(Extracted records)
-- ==== Sys2Proof/Tests/Slice0.lean ====
section
/-!
SUPPORT. Sys2Proof/Tests/Slice0.lean: the model's own tests: words written from the encoding tables, ill-formed terms, single
steps with results worked from the spec, and for each statement of Certificates/Slice0/Obligations.lean states and operands that
meet the hypotheses of its clauses.
-/

namespace Sys2Proof.Tests

open Sys2Proof

/-- The header of the words below: a stall count of 9, guard `!p6`. -/
def hdr (l : Len) : Hdr := ⟨l, 9, 6, true⟩

/-- Each word is decoded as the instruction beside it. -/
def reads (xs : List (Nat × Nat × Instr)) : Bool := xs.all (fun x => decodeTableWord x.1 x.2.1 == some x.2.2)

/-- Words assembled by hand from 04 Table 4.6 in the frame of 02 Tables 2.1 to 2.3. -/
theorem test_words_control_1 : reads [
    (128, 0xFFFFFFF00000000000000000000005A7, .bra (hdr .w128) 0xFFFFFFF0),
    (128, 0x000000400000000000000000000015A7, .call (hdr .w128) 0x40),
    (64, 0x0000076040000DA5, .bri (hdr .w64) ⟨.v 4, .xor 7⟩),
    (64, 0x0000001060001DA5, .calli (hdr .w64) ⟨.s 6, .ident⟩),
    (64, 0x00000000000025A5, .ret (hdr .w64)),
    (64, 0x0000000000002DA5, .exit (hdr .w64)),
    (96, 0x0000000000000000000035A6, .nop (hdr .w96)),
    (64, 0x0000080010003DA5, .stall (hdr .w64) 0x8001),
    (64, 0x00000002500045A5, .yield (hdr .w64) 37),
    (64, 0x0000000000004DA5, .coll (hdr .w64)),
    (64, 0x00000000000055A5, .region (hdr .w64)),
    (128, 0x89ABCDEF049800000000401040005DA7, .marm (hdr .w128) ⟨⟨.s 4, .ident⟩, ⟨.v 2, .ident⟩, 0x89abcdef, 2, false, 4⟩ 3)] = true := by decide +kernel

/-- Words assembled by hand from 04 Table 4.6 in the frame of 02 Tables 2.1 to 2.3. -/
theorem test_words_control_2 : reads [
    (64, 0x00000040000065A5, .mwaitT (hdr .w64) 1024),
    (64, 0x40000000304865A5, .mwaitP (hdr .w64) 9 3),
    (64, 0x0000000120006DA5, .waitsb (hdr .w64) 0b10010)] = true := by decide +kernel

/-- Words assembled by hand from 05 Tables 5.4 and 5.5 in the frame of 02 Tables 2.1 to 2.3. -/
theorem test_words_integer_1 : reads [
    (96, 0xD60000000B104010903905A6, .iadd (hdr .w96) (.v 7) ⟨.s 9, .ident⟩ (.reg ⟨.v 130, .mir 5⟩) true true 11),
    (128, 0x89ABCDEF8C00000000001F482A190DA7, .isub (hdr .w128) (.y 3) ⟨.v 130, .bc 31⟩ (.imm 0x89abcdef) true false 6),
    (96, 0x0400000D0B104010903915A6, .iaddc (hdr .w96) (.v 7) ⟨.s 9, .ident⟩ (.reg ⟨.v 130, .mir 5⟩) 13 2),
    (128, 0x89ABCDEFC000000000001F482A191DA7, .imul (hdr .w128) (.y 3) ⟨.v 130, .bc 31⟩ (.imm 0x89abcdef) true true),
    (96, 0x400000000B104010903925A6, .imulh (hdr .w96) (.v 7) ⟨.s 9, .ident⟩ (.reg ⟨.v 130, .mir 5⟩) true),
    (96, 0x800092FB0B10401090392DA6, .imad (hdr .w96) (.v 7) ⟨.s 9, .ident⟩ (.reg ⟨.v 130, .mir 5⟩) ⟨.v 251, .rot 9⟩ true false),
    (96, 0x4000013E00104010904135A6, .imadw (hdr .w96) (.v 8) ⟨.s 9, .ident⟩ (.reg ⟨.v 130, .ident⟩) ⟨.s 62, .ident⟩ true),
    (96, 0x0600000000104010C0413DA6, .iadd64 (hdr .w96) (.v 8) ⟨.s 12, .ident⟩ (.reg ⟨.v 130, .ident⟩) 3),
    (64, 0x002D4010C04145A5, .isub64 (hdr .w64) (.v 8) ⟨.s 12, .ident⟩ (.reg ⟨.c 2, .ident⟩) 0),
    (64, 0x0B10401090394DA5, .imin (hdr .w64) (.v 7) ⟨.s 9, .ident⟩ (.reg ⟨.v 130, .mir 5⟩) false),
    (96, 0x400000000B104010903955A6, .imax (hdr .w96) (.v 7) ⟨.s 9, .ident⟩ (.reg ⟨.v 130, .mir 5⟩) true),
    (64, 0x000001682B115DA5, .iabs (hdr .w64) (.e 2) ⟨.v 130, .xor 1⟩)] = true := by decide +kernel

/-- Words assembled by hand from 05 Tables 5.4 and 5.5 in the frame of 02 Tables 2.1 to 2.3. -/
theorem test_words_integer_2 : reads [
    (64, 0x000001682B1165A5, .ineg (hdr .w64) (.e 2) ⟨.v 130, .xor 1⟩),
    (64, 0x000001682B118DA5, .not (hdr .w64) (.e 2) ⟨.v 130, .xor 1⟩),
    (64, 0x000001682B11CDA5, .popc (hdr .w64) (.e 2) ⟨.v 130, .xor 1⟩),
    (64, 0x000001682B11D5A5, .clz (hdr .w64) (.e 2) ⟨.v 130, .xor 1⟩),
    (64, 0x000001682B11DDA5, .ctz (hdr .w64) (.e 2) ⟨.v 130, .xor 1⟩),
    (64, 0x000001682B11E5A5, .brev (hdr .w64) (.e 2) ⟨.v 130, .xor 1⟩),
    (64, 0x0B10401090396DA5, .and (hdr .w64) (.v 7) ⟨.s 9, .ident⟩ (.reg ⟨.v 130, .mir 5⟩)),
    (64, 0x0B104010903975A5, .or (hdr .w64) (.v 7) ⟨.s 9, .ident⟩ (.reg ⟨.v 130, .mir 5⟩)),
    (64, 0x0B10401090397DA5, .xor (hdr .w64) (.v 7) ⟨.s 9, .ident⟩ (.reg ⟨.v 130, .mir 5⟩)),
    (64, 0x0B104010903985A5, .andn (hdr .w64) (.v 7) ⟨.s 9, .ident⟩ (.reg ⟨.v 130, .mir 5⟩)),
    (64, 0x0B1040109039ADA5, .rotl (hdr .w64) (.v 7) ⟨.s 9, .ident⟩ (.reg ⟨.v 130, .mir 5⟩)),
    (96, 0x200000000B104010903995A6, .shl (hdr .w96) (.v 7) ⟨.s 9, .ident⟩ (.reg ⟨.v 130, .mir 5⟩) true)] = true := by decide +kernel

/-- Words assembled by hand from 05 Tables 5.4 and 5.5 in the frame of 02 Tables 2.1 to 2.3. -/
theorem test_words_integer_3 : reads [
    (96, 0x200000000B10401090399DA6, .shr (hdr .w96) (.v 7) ⟨.s 9, .ident⟩ (.reg ⟨.v 130, .mir 5⟩) true),
    (96, 0x200000000B1040109039A5A6, .sar (hdr .w96) (.v 7) ⟨.s 9, .ident⟩ (.reg ⟨.v 130, .mir 5⟩) true),
    (96, 0x000000FB0B1040109039B5A6, .shfL (hdr .w96) (.v 7) ⟨.s 9, .ident⟩ (.reg ⟨.v 130, .mir 5⟩) ⟨.v 251, .ident⟩),
    (128, 0x89ABCDEF000000FB40001F482A19B5A7, .shfR (hdr .w128) (.y 3) ⟨.v 130, .bc 31⟩ (.imm 0x89abcdef) ⟨.v 251, .ident⟩),
    (128, 0x89ABCDEF4000000000001F482A19BDA7, .bfe (hdr .w128) (.y 3) ⟨.v 130, .bc 31⟩ (.imm 0x89abcdef) true),
    (96, 0x000000FB0B1040109039C5A6, .bfi (hdr .w96) (.v 7) ⟨.s 9, .ident⟩ (.reg ⟨.v 130, .mir 5⟩) ⟨.v 251, .ident⟩),
    (96, 0x000000FB0B1040109039EDA6, .prmb (hdr .w96) (.v 7) ⟨.s 9, .ident⟩ (.reg ⟨.v 130, .mir 5⟩) ⟨.v 251, .ident⟩),
    (96, 0x01B40003001040109071F5A6, .isetp (hdr .w96) 14 ⟨.s 9, .ident⟩ (.reg ⟨.v 130, .ident⟩) 3 13 2 true),
    (128, 0x89ABCDEF00C00000400000082009F5A7, .isetp64 (hdr .w128) 1 ⟨.v 130, .ident⟩ (.imm 0x89abcdef) 0 6 0 false),
    (96, 0x01000005001040109039FDA6, .isel (hdr .w96) (.v 7) ⟨.s 9, .ident⟩ ⟨.v 130, .ident⟩ 5 true),
    (128, 0x89ABCDEF4100000000104010404205A7, .lea (hdr .w128) (.v 8) ⟨.s 4, .ident⟩ ⟨.v 130, .ident⟩ 0x89abcdef true 4 false),
    (64, 0x0000000FB03A0DA5, .mov (hdr .w64) (.v 7) ⟨.v 251, .ident⟩)] = true := by decide +kernel

/-- Words assembled by hand from 05 Tables 5.4 and 5.5 in the frame of 02 Tables 2.1 to 2.3. -/
theorem test_words_integer_4 : reads [
    (64, 0x40000010A0420DA5, .mov64 (hdr .w64) (.v 8) ⟨.s 10, .ident⟩),
    (128, 0x89ABCDEF0000000000000000003A15A7, .movi (hdr .w128) (.v 7) 0x89abcdef),
    (128, 0x89ABCDEF0000000040000000084215A7, .movi64 (hdr .w128) (.s 8) 0x89abcdef),
    (96, 0x01D000090000A00030121DA6, .plop (hdr .w96) 2 3 5 9 0xE8),
    (64, 0x00000000003A25A5, .pmovTo (hdr .w64) (.v 7)),
    (64, 0x40104010900225A5, .pmovFrom (hdr .w64) ⟨.s 9, .ident⟩ ⟨.v 130, .ident⟩),
    (64, 0x00000002F03A2DA5, .getsr (hdr .w64) (.v 7) 0x2F)] = true := by decide +kernel

/-- Words assembled by hand from 06 Tables 6.2 and 6.3 in the frame of 02 Tables 2.1 to 2.3. -/
theorem test_words_float_1 : reads [
    (96, 0xA00000000B104010903A85A6, .fadd (hdr .w96) (.v 7) ⟨.s 9, .ident⟩ (.reg ⟨.v 130, .mir 5⟩) 2 true),
    (64, 0x0B104010903A8DA5, .fsub (hdr .w64) (.v 7) ⟨.s 9, .ident⟩ (.reg ⟨.v 130, .mir 5⟩) 0 false),
    (128, 0x89ABCDEFC000000000001F482A1A95A7, .fmul (hdr .w128) (.y 3) ⟨.v 130, .bc 31⟩ (.imm 0x89abcdef) 3 false),
    (96, 0xA00000FB0B104010903A9DA6, .ffma (hdr .w96) (.v 7) ⟨.s 9, .ident⟩ (.reg ⟨.v 130, .mir 5⟩) ⟨.v 251, .ident⟩ 2 true),
    (64, 0x0B104010903AA5A5, .fmin (hdr .w64) (.v 7) ⟨.s 9, .ident⟩ (.reg ⟨.v 130, .mir 5⟩) false),
    (96, 0x200000000B104010903AADA6, .fmax (hdr .w96) (.v 7) ⟨.s 9, .ident⟩ (.reg ⟨.v 130, .mir 5⟩) true),
    (96, 0x218C0003001040109072B5A6, .fsetp (hdr .w96) 14 ⟨.s 9, .ident⟩ (.reg ⟨.v 130, .ident⟩) 3 12 1 true true),
    (96, 0x000000000054A0109022BDA6, .fclass (hdr .w96) 4 ⟨.s 9, .ident⟩ 0x2A5),
    (96, 0xA000000000000010903AC5A6, .frnd (hdr .w96) (.v 7) ⟨.s 9, .ident⟩ 2 true),
    (96, 0x4000000040000010903AC5A6, .frndX (hdr .w96) (.v 7) ⟨.s 9, .ident⟩ 1 false),
    (96, 0xA000000000104010903ACDA6, .fscalb (hdr .w96) (.v 7) ⟨.s 9, .ident⟩ ⟨.v 130, .ident⟩ 2 true),
    (64, 0x00104010903AD5A5, .fdscl (hdr .w64) (.v 7) ⟨.s 9, .ident⟩ ⟨.v 130, .ident⟩ 0 false)] = true := by decide +kernel

/-- Words assembled by hand from 06 Tables 6.2 and 6.3 in the frame of 02 Tables 2.1 to 2.3. -/
theorem test_words_float_2 : reads [
    (96, 0xA00000004B104010903ADDA6, .fadd2 (hdr .w96) (.v 7) ⟨.s 9, .ident⟩ (.reg ⟨.v 130, .mir 5⟩) true 2 true),
    (64, 0x0B104010903AE5A5, .fmul2 (hdr .w64) (.v 7) ⟨.s 9, .ident⟩ (.reg ⟨.v 130, .mir 5⟩) false 0 false),
    (96, 0xA00000FB4B104010903AEDA6, .ffma2 (hdr .w96) (.v 7) ⟨.s 9, .ident⟩ (.reg ⟨.v 130, .mir 5⟩) ⟨.v 251, .ident⟩ true 2 true),
    (96, 0xA00000FB8003C010803AF5A6, .fdot4 (hdr .w96) 2 (.v 7) ⟨.s 8, .ident⟩ ⟨.v 30, .ident⟩ ⟨.v 251, .ident⟩ 2 true),
    (96, 0x010000FBC0104010903AFDA6, .idot4 (hdr .w96) 3 (.v 7) ⟨.s 9, .ident⟩ ⟨.v 130, .ident⟩ ⟨.v 251, .ident⟩ true),
    (96, 0xA000000000000010903B05A6, .frcp (hdr .w96) (.v 7) ⟨.s 9, .ident⟩ 2 true),
    (64, 0x00000010903B15A5, .fsqrt (hdr .w64) (.v 7) ⟨.s 9, .ident⟩ 0 false),
    (96, 0x2000000000000010903B0DA6, .frsq (hdr .w96) (.v 7) ⟨.s 9, .ident⟩ true),
    (96, 0x2000000000000010903B1DA6, .fexp2 (hdr .w96) (.v 7) ⟨.s 9, .ident⟩ true),
    (96, 0x2000000000000010903B25A6, .flog2 (hdr .w96) (.v 7) ⟨.s 9, .ident⟩ true),
    (96, 0x2000000000000010903B2DA6, .fsin (hdr .w96) (.v 7) ⟨.s 9, .ident⟩ true),
    (96, 0x2000000000000010903B35A6, .fcos (hdr .w96) (.v 7) ⟨.s 9, .ident⟩ true)] = true := by decide +kernel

▶ _What this task involves_:
From the first line of the entries above to the line with "(96, 0xD60000000B104010903905A6, .iadd", please return every line exactly, keeping both ends.

▶ _Response to the task_:
-- ==== Sys2Proof/Tests/Slice0.lean ====
section
/-!
SUPPORT. Sys2Proof/Tests/Slice0.lean: the model's own tests: words written from the encoding tables, ill-formed terms, single
steps with results worked from the spec, and for each statement of Certificates/Slice0/Obligations.lean states and operands that
meet the hypotheses of its clauses.
-/

namespace Sys2Proof.Tests

open Sys2Proof

/-- The header of the words below: a stall count of 9, guard `!p6`. -/
def hdr (l : Len) : Hdr := ⟨l, 9, 6, true⟩

/-- Each word is decoded as the instruction beside it. -/
def reads (xs : List (Nat × Nat × Instr)) : Bool := xs.all (fun x => decodeTableWord x.1 x.2.1 == some x.2.2)

/-- Words assembled by hand from 04 Table 4.6 in the frame of 02 Tables 2.1 to 2.3. -/
theorem test_words_control_1 : reads [
    (128, 0xFFFFFFF00000000000000000000005A7, .bra (hdr .w128) 0xFFFFFFF0),
    (128, 0x000000400000000000000000000015A7, .call (hdr .w128) 0x40),
    (64, 0x0000076040000DA5, .bri (hdr .w64) ⟨.v 4, .xor 7⟩),
    (64, 0x0000001060001DA5, .calli (hdr .w64) ⟨.s 6, .ident⟩),
    (64, 0x00000000000025A5, .ret (hdr .w64)),
    (64, 0x0000000000002DA5, .exit (hdr .w64)),
    (96, 0x0000000000000000000035A6, .nop (hdr .w96)),
    (64, 0x0000080010003DA5, .stall (hdr .w64) 0x8001),
    (64, 0x00000002500045A5, .yield (hdr .w64) 37),
    (64, 0x0000000000004DA5, .coll (hdr .w64)),
    (64, 0x00000000000055A5, .region (hdr .w64)),
    (128, 0x89ABCDEF049800000000401040005DA7, .marm (hdr .w128) ⟨⟨.s 4, .ident⟩, ⟨.v 2, .ident⟩, 0x89abcdef, 2, false, 4⟩ 3)] = true := by decide +kernel

/-- Words assembled by hand from 04 Table 4.6 in the frame of 02 Tables 2.1 to 2.3. -/
theorem test_words_control_2 : reads [
    (64, 0x00000040000065A5, .mwaitT (hdr .w64) 1024),
    (64, 0x40000000304865A5, .mwaitP (hdr .w64) 9 3),
    (64, 0x0000000120006DA5, .waitsb (hdr .w64) 0b10010)] = true := by decide +kernel

/-- Words assembled by hand from 05 Tables 5.4 and 5.5 in the frame of 02 Tables 2.1 to 2.3. -/
theorem test_words_integer_1 : reads [
    (96, 0xD60000000B104010903905A6, .iadd (hdr .w96) (.v 7) ⟨.s 9, .ident⟩ (.reg ⟨.v 130, .mir 5⟩) true true 11),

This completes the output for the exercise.